┌──

/-- Which keys a port holds: the generation and the mask and check keys of R419, with their epoch. -/
structure PortKey where
  gen : BitVec 32
  mask : BitVec 256
  check : BitVec 256
  epoch : BitVec 32
deriving DecidableEq, Repr

/-- An exchange or barrier in a port's queue (R152, R334, R335). -/
structure Exch where
  id : Nat
  t : Nat
  /-- A BARR: no descriptor; without a period when the pending key was installed (R335). -/
  barr : Bool
  noPeriod : Bool
  desc : List Word
  sem : Nat
  sinc : Nat
  held : List SlabId
  /-- Counts read in each period sent, by period index, and the number of periods that have passed. -/
  hist : SMap (SMap Nat)
  next : Nat
  passed : Nat
  fails : SMap Nat
  replays : Nat
  lastP : BitVec 48
  /-- Its armed slots are lit (R159), and the number P of each period it has started. -/
  armed : Bool
  nums : SMap Nat
  /-- BM: elements whose alignment, as this member has sent it, was inexact (1), was clamped (2), or met an exponent of 0xFF (4)
  (R156). -/
  al : SMap Nat
  /-- The trunk pass of an exchange of this package's other port, by that exchange's number (R145). -/
  trunkOf : Option Nat
  /-- Its own trunk pass: 0 not begun, 1 under way, 2 done, with what it carries and then its results. In an entry that is
  a trunk pass, trunkSt holds the bits that R145 adds to each value. -/
  trunkSt : Nat
  trunk : List Int
deriving DecidableEq, Repr

/-- A period sent and not yet judged (R161, R162). -/
structure Flight where
  ex : Nat
  k : Nat
  p : BitVec 48
  own : Bool
  age : Nat
  void : Bool
deriving DecidableEq, Repr

/-- What a port lights in a frame (R147, R148). -/
structure Lit where
  /-- P, SIG and the key epoch, at the keeper. -/
  keeper : Option (BitVec 48 × BitVec 48 × BitVec 32)
  /-- Its slots on every copy: the two aborts, armed, rekey ready, and its reject flag. -/
  miscount : Bool
  roster : Bool
  armed : Bool
  rekey : Bool
  reject : Bool
  /-- Pilot slots of the period, and period bits. -/
  pilots : List Nat
  bits : List Nat
deriving DecidableEq, Repr

/-- A medium port (R143, R162). -/
structure Port where
  en : Bool
  sec : Bool
  ls : Bool
  trk : Bool
  nros : Nat
  limit : Nat
  myix : Nat
  lsix : Nat
  epoch : BitVec 32
  queue : List Exch
  /-- 0 IDLE, 1 ARMED, 2 RUNNING, 3 WRITING, 4 stopped by machine check 0xF2. -/
  st : Nat
  pnum : BitVec 48
  plast : BitVec 48
  flight : List Flight
  /-- The retained bits of the last two started periods, by number (R162). -/
  sent : List (Nat × List Nat)
  key : Option PortKey
  pkey : Option PortKey
  /-- Its rekey-ready slots are lit (R168). -/
  ready : Bool
  /-- The transmit trim in force, in sixteenths of a slot (R148). -/
  trim : Int
  /-- The global time of its last frame (R146), and what it lit in it. -/
  frameAt : Option Nat
  lit : Lit
  /-- A BENROL in progress: the tile that enrols, its block's words and the keys (R340). Once it has ended, and until its
  core finds that, the words are none when it has enrolled and one word when it has failed. -/
  enrol : Option (Nat × List Word × Option PortKey)
  /-- Aborts this member lights in its next beacon. -/
  litMiscount : Bool
  litRoster : Bool
  /-- Period numbers given in the current epoch (R167). -/
  epochN : Nat
  /-- The tile whose BLEAVE waits for the entries numbered below a number (R341). -/
  leaving : Option (Nat × Nat)
deriving DecidableEq, Repr

/-- What a fabric request that this package sent is for. -/
inductive FabFor where
  | core (t : Nat) (k : CoreK)
  | store (t : Nat) (k : CoreK)
  /-- A piece of a spill or fill of a tile's array. -/
  | array (t : Nat)
  /-- Bytes of a copy: how many, where its piece began, and its transfer number. -/
  | copy (t tag : Nat) (bytes ofs num : Nat)
  /-- A read of a copy's source: the name of its place in the tag's record, and its transfer number. -/
  | copyRead (t tag : Nat) (place num : Nat)
deriving DecidableEq, Repr

/-- A fabric request sent and not yet acknowledged (R93). -/
structure FabOut where
  id : Nat
  pkg : Nat
  seq : Nat
  gen : BitVec 32
  what : FabFor
deriving DecidableEq, Repr

/-- What stands between this package and another (R93, R420). -/
structure Peer where
  /-- Generation, send key and receive key of G and G − 1, newest first (R414, R419). -/
  keys : List (BitVec 32 × BitVec 256 × BitVec 256)
  /-- Next sequence number to send, by generation number; highest applied plus one received, likewise. -/
  send : SMap Nat
  recv : SMap Nat
  broken : Bool
  /-- Times in a row that the tag of a request, packet or answer has failed, by its name (R420). -/
  tagFails : SMap Nat
deriving DecidableEq, Repr

/-- A message that left the part on the fabric. -/
structure FabMsg where
  pkg : Nat
  id : Nat
  seq : Nat
  gen : BitVec 32
  pa : Nat
  op : FabOp
  /-- A data packet of a transfer (R95): its number, the length of the whole, and where its flag lies, if it names one. -/
  transfer : Option (Nat × Nat × Option Nat)
deriving DecidableEq, Repr

/-- The fabric state: peers, requests sent, transfer records of R95, exports (R35) and messages sent. -/
structure Fabric where
  peers : SMap Peer
  pending : List FabOut
  /-- Bytes arrived, at key 2^32·source + transfer; and where reduce-put packets of it have been applied (R95, R275). -/
  xfers : SMap Nat
  reduced : SMap (List Nat)
  exports : List (Nat × Nat × Nat)
  out : List FabMsg
  /-- Answers to requests of other packages: (package, sequence number, value or none when refused). -/
  answers : List (Nat × Nat × Option (List Byte))
  nextId : Nat
  nextTransfer : Nat
deriving DecidableEq, Repr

└──

■ THE PROBLEM ■
Count the lines in the data where "this" occurs. Report the number only.

■ EXERCISE OUTPUT ■
5